За два месяца о водке и слухом не слышали, и духа ее не чуяли. А тут целых две бутылки.

— Лётчика знакомого встретил. Короче, какое твое дело, где взял. Говори прямо: выпьешь?

Степанов вспомнил застигнутых днем за тризной Орловского, Кожанова… Так же, как и они? Разве в этом память?

— Леш, да давай выпьем, хоть уснем. Тут все свои, — поддержал Батурина Терентьев.

— Давай! — сдался Степанов. А затем, обращаясь к солдатам:

— Коля, Саня, садитесь.

— Товарищ старший лейтенант… — начал было Мартынов.

— По имени… — перебил солдата Степанов.

— Алексей… — Николай запнулся. — Александрович…

— Садись, садись. Что, на «гражданке» не пил? — подтолкнул Мартынова к лежанке Терентьев.

Батурин расстелил газету, взялся открывать штык-ножом банки с консервами. Терентьев тем временем быстро нарезал хлеб, попросил Седова подать стоявшую на приступке единственную эмалированную кружку. Нашли пару луковиц, соль.

Первому Батурин сунул кружку Алексею. Тот передал ее Мартынову:

— Давай, Коля. Помяни Медведя… Он нас не осудит…

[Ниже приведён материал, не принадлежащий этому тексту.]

-- ==== Sys2Proof/WellFormed.lean ====
section
/-! DEFINITION. Which commands are well formed: the lengths their byte strings must have and the ranges of their operands
beyond what the operand types already say. -/

namespace Sys2Proof

/-- An access touches at least one byte (R145). -/
def Access.wellFormed (a : Access) : Bool := decide (0 < a.len)

/-- R138: a burst is 16 data bytes. -/
def burstFlipsOk (b : BurstFlips) : Bool := decide (b.length = 16)

/-- R195: a packet has a header of 16 bytes and at most 65,535 bytes of payload. -/
def SlkPacket.wellFormed (p : SlkPacket) : Bool := decide (p.header.length = 16) && decide (p.payload.length < 65536)

/-- R286: 4:2:0 planes: the two chroma planes have equal lengths, a quarter of the luma plane's. -/
def DecPlanes.wellFormed (p : DecPlanes) : Bool :=
  decide (p.cb.length = p.cr.length) && decide (p.y.length = 4 * p.cb.length)

/-- The planes of an event's picture are of one size. -/
def DecEvent.wellFormed : DecEvent → Bool
  | .picture x => x.planes.wellFormed
  | _ => true

/-- The well-formed commands. (DESIGN CHOICE, log entry 128) -/
def Instr.wellFormed : Instr → Bool
  | .ckvDataWrite _ _ lane size _ => decide (lane.val + size.len ≤ 4)
  | .descriptorWriteDenied addr bytes => decide (addr.toNat + bytes.length ≤ 2 ^ 40)
  | .reservation qid reqs => !reqs.isEmpty && reqs.all (fun r => r.qid == qid.toNat)
  | .holeAccess acc => acc.wellFormed
  | .sysregWrite addr bytes => decide (addr.toNat + bytes.length ≤ 2 ^ 40)
  | .qdrReadCheck addr first second rmw => decide (addr.toNat % 16 = 0) && burstFlipsOk first && burstFlipsOk second &&
    (match rmw with
     | some w => !w.2.isEmpty && decide (w.1.val + w.2.length ≤ 16) && decide (w.2.length < 16)
     | none => true)
  | .translationFault acc _ _ => acc.wellFormed
  | .deskew _ skews _ => decide (skews.length ≤ 9)
  | .fs _ pkt _ => pkt.wellFormed
  | .fe _ pkt => pkt.wellFormed
  | .line _ pkt => pkt.wellFormed
  | .emb _ pkt => pkt.wellFormed
  | .cmdRsp _ pkt => pkt.wellFormed
  | .test _ pkt => pkt.wellFormed
  | .inboundRequest _ write _ len bytes => !write || decide (bytes.length = len.toNat)
  | .ctuRowCode _ row => !row.ctus.isEmpty && decide (row.pre.length ≤ 2048)
  | .decInputChunk events => events.all DecEvent.wellFormed
  | .samplePeriod _ din => decide (din.length ≤ 32)
  | .bar2Access _ len write => match write with
    | some b => decide (b.length = len.toNat)
    | none => true
  | .xspiGo _ _ resp => decide (resp.length ≤ 4096)
  | .i2cTransfer _ _ wrote _ => decide (wrote.length ≤ 16)
  | .telemetrySample _ _ temps => match temps with
    | some l => decide (l.length = 4)
    | none => true
  | .registerWrite .. | .sealHaltClr .. | .sealEvtPop .. | .clrCounts .. | .ckvStart .. | .ckvByteConsumed ..
  | .ckvResultRead .. | .load .. | .arm .. | .strCancel .. | .retireForce .. | .validationDone | .preparationDone
  | .timebaseEpoch .. | .timebaseLost .. | .hqAlloc .. | .hqQcfgWrite .. | .enable .. | .disable .. | .qcmdFree ..
  | .flush .. | .clearHighWater .. | .hqDbPush .. | .hqDbPop .. | .reservationRetry .. | .entryCommit ..
  | .entryPop .. | .taskCreate .. | .taskDispatch .. | .preemptRequest .. | .preemptGraceExpiry .. | .taskResume ..
  | .schCancel .. | .histClr .. | .loadWindowEnd | .clrHigh .. | .retrain .. | .driftLimit .. | .qdrErrPop ..
  | .xltSpaceReq .. | .spaceEnable .. | .spaceDisable .. | .spaceFree .. | .spaceRootWrite .. | .xltInvCmd ..
  | .invalidationDone | .faultQueueWaitEnd | .retry .. | .abort .. | .retrySpace .. | .dmaDb ..
  | .descriptorExecute .. | .descriptorComplete .. | .tget .. | .tput .. | .tchk .. | .qsig .. | .qwait .. | .ppt ..
  | .ecall .. | .engineTrap .. | .install .. | .libLoad .. | .libOperationDone | .cntClr .. | .groupEnable ..
  | .slkCntClr .. | .cdrLocked .. | .laneAligned .. | .laneAlignLoss .. | .tileRowEmit .. | .laneUnderrun ..
  | .seqStart .. | .seqStop .. | .seqEntry .. | .seqRspTimeout .. | .spareTakeover .. | .release .. | .spareMatch ..
  | .spareFail .. | .mirror .. | .testGo .. | .testRunEnd .. | .clockLost .. | .clockWindowEnd .. | .glitch ..
  | .magPortEnable .. | .magShutdownEnd .. | .hwqEn .. | .magLinkChange .. | .magPCfga .. | .extCountWrite ..
  | .frameAdmit .. | .recordingTile .. | .frameDrain | .nvmeCompletion .. | .magTimeout .. | .recordAcknowledged ..
  | .start .. | .stop .. | .takeAbort .. | .closing | .magLost .. | .encInputTile .. | .contextSwitch .. | .key ..
  | .markLt .. | .useLt .. | .encStreamEnable .. | .encShutdownEnd .. | .rateWrite .. | .decPictureOutput ..
  | .layerTile .. | .frameBoundary .. | .syncHoldover .. | .headEnable .. | .headUnderrun .. | .go ..
  | .commitCancel .. | .coefLoadDone .. | .sdiEnable .. | .netCfgWrite .. | .netPortEnable .. | .netLinkChange ..
  | .frameReceive .. | .softwareFrameTx .. | .senderTile .. | .senderPacketDue .. | .frameTransmit .. | .commit ..
  | .gateCancel .. | .gateListChange .. | .gateEntryChange .. | .tsnIdleWrite .. | .tsnHiWrite .. | .sync ..
  | .followUp .. | .delayResp .. | .announce .. | .ptpMasterLost | .ptpMasterSend .. | .ppsEdge | .ppsLost
  | .setTime .. | .adjust .. | .latch .. | .aoPpbMeasure .. | .tpoEnable .. | .tpoPulseStart .. | .tpoPulseEnd ..
  | .tpoCapture .. | .audTxTile .. | .audPortEnable .. | .txMute .. | .zcTimeout .. | .audClockChange ..
  | .audGroupWrite .. | .bar0Access .. | .cplTimeout .. | .hostReset .. | .msixMessage | .hifChDb ..
  | .hostOutTile .. | .hostInEntry .. | .uartReceive .. | .gpioEdge .. | .claim .. | .force .. | .yield ..
  | .ready .. | .declareFault .. | .clearFault .. | .drill .. | .cuxUKick .. | .selfFault .. | .jtxDb ..
  | .heartbeat .. | .pathDown .. | .switchOverGapEnd .. | .doorbellHold .. | .ownershipLost .. | .returnPref
  | .drillEnd | .underVoltageLockout .. | .overTemp .. | .tempWarn .. | .lowInput | .lowin1s | .sleep ..
  | .duskStepEnd | .wakeSource .. | .islandDemand .. | .islandAwake .. | .idleCountExpiry .. | .islandAsleep ..
  | .forceAwake .. | .clkFclkWrite .. | .clockSwitch .. | .clkCclkWrite .. | .coldStart .. | .porst ..
  | .warmReset .. | .restartUnit .. | .unitRelease .. | .keeperWatchdog | .kprHostGo .. | .fuseProgCmd .. | .idread
  | .idcode | .bistGo .. | .bistAbort .. | .bistRunning .. | .bistDone .. | .now .. | .calTempTrigger
  | .calPosition .. | .deferredActivityStart | .stage .. | .stagingDone .. | .activate .. | .activationPoint ..
  | .handoverStep | .handoverTimeout | .updCancel .. | .dmaTaskComplete .. | .hostLinkUp .. | .busMasterEnable ..
  | .delayReq .. | .minDelayReqInterval | .fuseReadBack .. | .dmi .. => true

end Sys2Proof
end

Уже не чинясь, Николай принял кружку. Неторопливо по-крестьянски выпил водку, поморщился и сразу потянулся к банке с консервами.



— Ешь, не стесняйся, весь день голодный. Наверное, и забыл уже, когда обедал… — проговорил Терентьев.

Алексей тоже поднес кружку к губам. В нос ударил спиртной запах, защипало глаза. Выпил, закурил.

— Что ты опять за сигарету? — возмутился Терентьев. — Закуси сначала.

Степанов подчинился.

Помолчали.

— Добьем, что ли? — вопросительно посмотрел на Степанова Батурин.

— Давай, не тянуть же до утра, — согласился тот.

Опьянения никто не почувствовал. Так у всех были напряжены нервы. Но мало-помалу разговорились.

— Мы с Ласкиным сели в кунг, — начал рассказывать Седов. — Прапорщик и говорит: «Ты смотри в то окно, а я в это. Если что — стреляй». Разговор был уже у стадиона. Только мы прижались к бортам, как ударили по машине. Пули прошли по центру кунга… Вот, смотрите, одну нашел… Когда уже отгоняли обратно в крепость «уазку».

— А ну… — Алексей взял в руку сплющенную пулю. Посмотрел на сохранивший заводскую форму задник стального сердечника. Покачал головой:

— Похоже, наш винтпатрон. Образца восемьсот девяносто первого — девятьсот тридцатого. Но откуда у них «пэка»? Разве, что «дягтерева»… Помнишь, Коля, — обращаясь к Терентьеву, — привозили трофейные после первой ночи?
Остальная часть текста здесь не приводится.